October 12, 2016 – Arctic Star Exploration Corp, (“Arctic Star” or the “Company”) (TSXV:ADD) announces that the board of directors passed a resolution on October 11th, 2016 to proceed with a consolidation of common shares of the Company on the basis of four (4) pre-consolidated shares for one (1) post consolidated share (the “Consolidation”). The consolidation was approved by the Company’s shareholders at the Annual and Special Meeting held on June 23, 2016. The transaction is subject to TSX Venture Exchange (“TSXV”) approval.
Currently, a total of 97,363,073 common shares are issued and outstanding. Accordingly, upon the Consolidation becoming effective, a total of approximately 24,340,768 common shares will be issued and outstanding. There is no maximum of authorized common shares.

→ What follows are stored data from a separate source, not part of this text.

-- ==== Sys2Proof/Laws/OnlyWork.lean ====
section
/-! SUPPORT. What each operation over the DMA unit, the tiers, the cores, repair, the annex, attention and the hub may write. -/

set_option linter.tactic.unusedName false

namespace Sys2Proof.Machine

theorem State.writeFree_only {m : Nat} {s t : State} {a1} (h : OnlyM m s t) (i : mask [.dmaWrEng] ||| m = m) :
    OnlyM m s (State.writeFree t a1) := by
  refine OnlyM.ofStep h ?_ i; clear h i; unfold State.writeFree
  repeat' first
    | with_reducible exact .refl _ _
    | extract_lets
    | fail_if_no_progress (with_reducible apply OnlyM.lit_dmaWrEng; on_goal 2 => decide)

theorem State.objFree_only {m : Nat} {s t : State} {a1} (h : OnlyM m s t) (i : mask [.tiersObjRun] ||| m = m) :
    OnlyM m s (State.objFree t a1) := by
  refine OnlyM.ofStep h ?_ i; clear h i; unfold State.objFree
  repeat' first
    | with_reducible exact .refl _ _
    | extract_lets
    | fail_if_no_progress (with_reducible apply OnlyM.lit_tiersObjRun; on_goal 2 => decide)

theorem State.endReleases_only {m : Nat} {s t : State} (h : OnlyM m s t) (i : mask [.hifRings, .hifInflight, .hifFences,
      .docGroups, .tiersObjs, .tiersPanels, .tiersMaps, .tiersT0used, .tiersRepairs, .tiersObjRun, .catCounters, .catRings,
      .catStarted, .catTrace, .free, .out] ||| m = m) :
    OnlyM m s (State.endReleases t) := by
  refine OnlyM.ofStep h ?_ i; clear h i; unfold State.endReleases
  repeat' first
    | with_reducible exact .refl _ _
    | extract_lets
    | intro _
    | with_reducible apply OnlyM.ite
    | (with_reducible apply State.complete_only; on_goal 2 => decide)
    | (with_reducible apply State.objFree_only; on_goal 2 => decide)
    | (with_reducible apply State.endMapping_only; on_goal 2 => decide)
    | with_reducible apply OnlyM.foldl
    | split

theorem State.migEnd_only {m : Nat} {s t : State} {a1} (h : OnlyM m s t) (i : mask [.hifRings, .hifInflight, .hifFences,
      .docGroups, .tiersMigs, .tiersT0used, .tiersObjRun, .catCounters, .catRings, .catStarted, .catTrace, .free,
      .out] ||| m = m) :
    OnlyM m s (State.migEnd t a1) := by
  refine OnlyM.ofStep h ?_ i; clear h i; unfold State.migEnd
  repeat' first
    | with_reducible exact .refl _ _
    | extract_lets
    | with_reducible apply OnlyM.ite
    | (with_reducible apply State.complete_only; on_goal 2 => decide)
    | (with_reducible apply State.objFree_only; on_goal 2 => decide)
    | (with_reducible apply State.giveT0_only; on_goal 2 => decide)
    | fail_if_no_progress (with_reducible apply OnlyM.lit_tiersMigs; on_goal 2 => decide)
    | split

theorem State.objStart_only {m : Nat} {s t : State} {a1} (h : OnlyM m s t) (i : mask [.hifRings, .hifInflight, .hifFences,
      .docGroups, .tiersMigs, .tiersT0used, .tiersObjRun, .catCounters, .catRings, .catStarted, .catTrace, .free,
      .out] ||| m = m) :
    OnlyM m s (State.objStart t a1) := by
  refine OnlyM.ofStep h ?_ i; clear h i; unfold State.objStart
  repeat' first
    | with_reducible exact .refl _ _
    | extract_lets
    | (with_reducible apply State.opEvent_only; on_goal 2 => decide)
    | (with_reducible apply State.complete_only; on_goal 2 => decide)
    | (with_reducible apply State.migEnd_only; on_goal 2 => decide)
    | fail_if_no_progress (with_reducible apply OnlyM.lit_tiersObjRun; on_goal 2 => decide)
    | split

theorem State.objSettle_only {m : Nat} {s t : State} {n} (h : OnlyM m s t) (i : mask [.hifRings, .hifInflight, .hifFences,
      .docGroups, .tiersObjs, .tiersPanels, .tiersMaps, .tiersMigs, .tiersT0used, .tiersRepairs, .tiersObjRun,
      .tiersObjWait, .catCounters, .catRings, .catStarted, .catTrace, .free, .out] ||| m = m) :
    OnlyM m s (State.objSettle t n) := by
  refine OnlyM.ofStep h (?_ : OnlyM (mask [.hifRings, .hifInflight, .hifFences, .docGroups, .tiersObjs, .tiersPanels,
      .tiersMaps, .tiersMigs, .tiersT0used, .tiersRepairs, .tiersObjRun, .tiersObjWait, .catCounters, .catRings,
      .catStarted, .catTrace, .free, .out]) t (State.objSettle t n)) i; clear h i
  suffices k : ∀ s, OnlyM (mask [.hifRings, .hifInflight, .hifFences, .docGroups, .tiersObjs, .tiersPanels, .tiersMaps,
      .tiersMigs, .tiersT0used, .tiersRepairs, .tiersObjRun, .tiersObjWait, .catCounters, .catRings, .catStarted,
      .catTrace, .free, .out]) s t → OnlyM (mask [.hifRings, .hifInflight, .hifFences, .docGroups, .tiersObjs,
      .tiersPanels, .tiersMaps, .tiersMigs, .tiersT0used, .tiersRepairs, .tiersObjRun, .tiersObjWait, .catCounters,
      .catRings, .catStarted, .catTrace, .free, .out]) s (State.objSettle t n) from k t (.refl _ _)
  induction n generalizing t with
  | zero => intro s h; unfold State.objSettle; exact State.endReleases_only h (by decide)
  | succ n ih =>
    intro s h; unfold State.objSettle
    repeat' first
    | with_reducible apply ih
    | with_reducible assumption
    | extract_lets
    | with_reducible apply OnlyM.ite
    | (with_reducible apply State.endReleases_only; on_goal 2 => decide)
    | (with_reducible apply State.objStart_only; on_goal 2 => decide)
    | fail_if_no_progress (with_reducible apply OnlyM.lit_tiersObjWait; on_goal 2 => decide)
    | split

theorem State.settleObjects_only {m : Nat} {s t : State} (h : OnlyM m s t) (i : mask [.hifRings, .hifInflight, .hifFences,
      .docGroups, .tiersObjs, .tiersPanels, .tiersMaps, .tiersMigs, .tiersT0used, .tiersRepairs, .tiersObjRun,
      .tiersObjWait, .catCounters, .catRings, .catStarted, .catTrace, .free, .out] ||| m = m) :
    OnlyM m s (State.settleObjects t) := by
  refine OnlyM.ofStep h ?_ i; clear h i; unfold State.settleObjects
  repeat' first
    | with_reducible exact .refl _ _
    | (with_reducible apply State.objSettle_only; on_goal 2 => decide)

theorem State.settleStops_only {m : Nat} {s t : State} {a1} (h : OnlyM m s t) (i : mask [.hifRings, .hifInflight,
      .hifFences, .dmaStops, .docGroups, .tiersObjs, .tiersPanels, .tiersMaps, .tiersMigs, .tiersT0used, .tiersRepairs,
      .tiersObjRun, .tiersObjWait, .catCounters, .catRings, .catStarted, .catTrace, .free, .out] ||| m = m) :
    OnlyM m s (State.settleStops t a1) := by
  refine OnlyM.ofStep h ?_ i; clear h i; unfold State.settleStops
  repeat' first
    | with_reducible exact .refl _ _
    | extract_lets
    | intro _
    | (with_reducible apply State.settleObjects_only; on_goal 2 => decide)
    | (with_reducible apply State.complete_only; on_goal 2 => decide)
    | with_reducible apply OnlyM.foldl
    | fail_if_no_progress (with_reducible apply OnlyM.lit_dmaStops; on_goal 2 => decide)

theorem State.dmaHandles_only {m : Nat} {s t : State} {a1 a2} (h : OnlyM m s t) (i : mask [.cores] ||| m = m) :
    OnlyM m s (State.dmaHandles t a1 a2) := by
  refine OnlyM.ofStep h ?_ i; clear h i; unfold State.dmaHandles
  repeat' first
    | with_reducible exact .refl _ _
    | extract_lets
    | intro _
    | (with_reducible apply State.useHandle_only; on_goal 2 => decide)
    | with_reducible apply OnlyM.foldl

theorem State.dmaLeave_only {m : Nat} {s t : State} {a1} (h : OnlyM m s t) (i : mask [.dmaOps, .tiersWriteQ, .cores,
      .catWaits] ||| m = m) :
    OnlyM m s (State.dmaLeave t a1) := by
  refine OnlyM.ofStep h ?_ i; clear h i; unfold State.dmaLeave
  repeat' first
    | with_reducible exact .refl _ _
    | extract_lets
    | intro _
    | with_reducible apply OnlyM.ite
    | (with_reducible apply State.dmaHandles_only; on_goal 2 => decide)
    | (with_reducible apply State.sbLeave_only; on_goal 2 => decide)
    | (with_reducible apply State.setCore_only; on_goal 2 => decide)
    | (with_reducible apply State.waitsDrop_only; on_goal 2 => decide)
    | with_reducible apply OnlyM.foldl
    | fail_if_no_progress (with_reducible apply OnlyM.lit_dmaOps_tiersWriteQ; on_goal 2 => decide)

theorem State.dmaStopStart_only {m : Nat} {s t : State} {a1} (h : OnlyM m s t) (i : mask [.hifRings, .hifInflight,
      .hifFences, .dmaOps, .dmaStops, .docGroups, .tiersObjs, .tiersPanels, .tiersMaps, .tiersMigs, .tiersT0used,
      .tiersRepairs, .tiersWriteQ, .tiersObjRun, .tiersObjWait, .cores, .catCounters, .catRings, .catWaits, .catStarted,
      .catTrace, .free, .out] ||| m = m) :
    OnlyM m s (State.dmaStopStart t a1) := by
  refine OnlyM.ofStep h ?_ i; clear h i; unfold State.dmaStopStart
  repeat' first
    | with_reducible exact .refl _ _
    | extract_lets
    | intro _
    | with_reducible apply OnlyM.ite
    | (with_reducible apply State.settleStops_only; on_goal 2 => decide)
    | (with_reducible apply State.complete_only; on_goal 2 => decide)
    | (with_reducible apply State.count_only; on_goal 2 => decide)
    | (with_reducible apply State.dmaLeave_only; on_goal 2 => decide)
    | with_reducible apply OnlyM.foldl
    | fail_if_no_progress (with_reducible apply OnlyM.lit_dmaStops; on_goal 2 => decide)

theorem State.leaveQueue_only {m : Nat} {s t : State} {a1} (h : OnlyM m s t) (i : mask [.tiersWriteQ] ||| m = m) :
    OnlyM m s (State.leaveQueue t a1) := by
  refine OnlyM.ofStep h ?_ i; clear h i; unfold State.leaveQueue
  repeat' first
    | with_reducible exact .refl _ _
    | extract_lets
    | fail_if_no_progress (with_reducible apply OnlyM.lit_tiersWriteQ; on_goal 2 => decide)

theorem State.updDma_only {m : Nat} {s t : State} {a1 a2} (h : OnlyM m s t) (i : mask [.dmaOps] ||| m = m) :
    OnlyM m s (State.updDma t a1 a2) := by
  refine OnlyM.ofStep h ?_ i; clear h i; unfold State.updDma
  repeat' first
    | with_reducible exact .refl _ _
    | extract_lets
    | fail_if_no_progress (with_reducible apply OnlyM.lit_dmaOps; on_goal 2 => decide)

theorem State.noteBegun_only {m : Nat} {s t : State} {a1} (h : OnlyM m s t) (i : mask [.dmaOps, .catRings, .catStarted,
      .catTrace, .free] ||| m = m) :
    OnlyM m s (State.noteBegun t a1) := by
  refine OnlyM.ofStep h ?_ i; clear h i; unfold State.noteBegun
  repeat' first
    | with_reducible exact .refl _ _
    | extract_lets
    | (with_reducible apply State.opEvent_only; on_goal 2 => decide)
    | (with_reducible apply State.updDma_only; on_goal 2 => decide)
    | split

theorem State.putEp_only {m : Nat} {s t : State} {a1 a2 a3 a4} (h : OnlyM m s t) (i : mask [.mem, .chk, .bad, .cores,
      .rasSources, .rasQueue, .rasOvf, .catCounters, .catRings, .catTrace, .free, .out] ||| m = m) :
    OnlyP m s (State.putEp t a1 a2 a3 a4) := by
  refine OnlyP.ofStep h ?_ i; clear h i; unfold State.putEp
  repeat' first
    | with_reducible exact .refl _ _
    | extract_lets l1 l2 l3 l4
    | with_reducible apply OnlyP.ite
    | (with_reducible apply State.hostWrite_only; on_goal 2 => decide)
    | (with_reducible apply State.writeChan_only; on_goal 2 => decide)
    | (with_reducible apply State.writeScratch_only; on_goal 2 => decide)
    | (with_reducible apply State.putHall_only; on_goal 2 => decide)
    | with_reducible apply OnlyP.fst
    | split
    | unfold l4
    | unfold l3
    | unfold l2
    | unfold l1
    | with_reducible apply OnlyP.mk'

theorem State.freeBytes_only {m : Nat} {s t : State} {a1} (h : OnlyM m s t) (i : mask [.free] ||| m = m) :
    OnlyP m s (State.freeBytes t a1) := by
  refine OnlyP.ofStep h ?_ i; clear h i; unfold State.freeBytes
  repeat' first
    | with_reducible exact .refl _ _
    | extract_lets
    | (with_reducible apply State.draw_only; on_goal 2 => decide)
    | with_reducible apply OnlyP.mk'

theorem State.putVector_only {m : Nat} {s t : State} {a1 a2 a3 a4} (h : OnlyM m s t) (i : mask [.mem, .chk, .bad, .cores,
      .rasSources, .rasQueue, .rasOvf, .catCounters, .catRings, .catTrace, .free, .out] ||| m = m) :
    OnlyP m s (State.putVector t a1 a2 a3 a4) := by
  refine OnlyP.ofStep h ?_ i; clear h i; unfold State.putVector
  repeat' first
    | with_reducible exact .refl _ _
    | extract_lets
    | with_reducible apply OnlyP.ite
    | (with_reducible apply State.count_only; on_goal 2 => decide)
    | (with_reducible apply State.putEp_only; on_goal 2 => decide)
    | (with_reducible apply State.freeBytes_only; on_goal 2 => decide)
    | with_reducible apply OnlyP.fst

theorem State.putLong_only {m : Nat} {s t : State} {a1 a2 n a3 a4} (h : OnlyM m s t) (i : mask [.mem, .chk, .bad, .cores,
      .rasSources, .rasQueue, .rasOvf, .catCounters, .catRings, .catTrace, .free, .out] ||| m = m) :
    OnlyP m s (State.putLong t a1 a2 n a3 a4) := by
  refine OnlyP.ofStep h (?_ : OnlyP (mask [.mem, .chk, .bad, .cores, .rasSources, .rasQueue, .rasOvf, .catCounters,
      .catRings, .catTrace, .free, .out]) t (State.putLong t a1 a2 n a3 a4)) i; clear h i
  suffices k : ∀ s, OnlyM (mask [.mem, .chk, .bad, .cores, .rasSources, .rasQueue, .rasOvf, .catCounters, .catRings,
      .catTrace, .free, .out]) s t → OnlyP (mask [.mem, .chk, .bad, .cores, .rasSources, .rasQueue, .rasOvf, .catCounters,
      .catRings, .catTrace, .free, .out]) s (State.putLong t a1 a2 n a3 a4) from k t (.refl _ _)
  induction n generalizing t a3 a4 with
  | zero => intro s h; unfold State.putLong; exact ⟨h⟩
  | succ n ih =>
    intro s h; unfold State.putLong
    repeat' first
    | with_reducible apply ih
    | with_reducible assumption
    | extract_lets l1 l2 l3
    | with_reducible apply OnlyP.ite
    | (with_reducible apply State.putEp_only; on_goal 2 => decide)
    | with_reducible apply OnlyP.fst
    | unfold l3
    | unfold l2
    | unfold l1
    | with_reducible apply OnlyP.mk'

Computershare Investor Services Inc. (“Computershare”) will mail letters of transmittal to the shareholders providing instructions on exchanging pre-Consolidation share certificates for post- Consolidation share certificates. Shareholders are encouraged to send their share certificates, together with their letter of transmittal, to Computershare in accordance with the instructions in the letter of transmittal.
The Company proposes to issue, on a post-consolidated basis, up to 20,000,000 units at $0.06 per unit for gross proceeds of up to $1,200,000. Each unit will be comprised of one common share and one common share purchase warrant, with each whole warrant exercisable into one common share at a price of $0.08 for a period of two years from closing.
All securities will be subject to a four-month hold period from the closing date. Finder’s fees may be paid in accordance with the TSXV policies. The private placement is subject to the approval of the TSXV.
Proceeds of the private placement will be used to develop existing properties, potential future acquisitions and general working capital.
The Company also announces the grant of 1,225,000 options to purchase post-consolidated shares of the Company as per the Company’s stock option plan at a price of $0.06 per share.
ON BEHALF OF THE BOARD OF DIRECTORS OF
ARCTIC STAR EXPLORATION CORP.
Patrick Power, President
This news release contains “forward-looking statements” including but not limited to statements with respect to Arctic Star’s plans, the estimation of a mineral resource and the success of exploration activities. Forward-looking statements, while based on management’s best estimates and assumptions, are subject to risks and uncertainties that may cause actual results to be materially different from those expressed or implied by such forward-looking statements, including but not limited to: risks related to the completion of our planned share consolidation, our planned private placement and our planned use of proceeds. There can be no assurance that such statements will prove to be accurate, as actual results and future events could differ materially from those anticipated in such statements. Factors that could affect our plans include our potential inability to raise funds as intended, and in such event we may require all funds raised, if any, to be used for working capital rather than the intended uses as outlined. Accordingly, readers should not place undue reliance on forward-looking statements. Arctic Star undertakes no obligation or responsibility to update forward-looking statements, except as required by law.
Neither the TSX Venture Exchange nor its Regulation Services Provider (as that term is defined in the policies of the TSX Venture Exchange) accepts responsibility for the adequacy or accuracy of this release.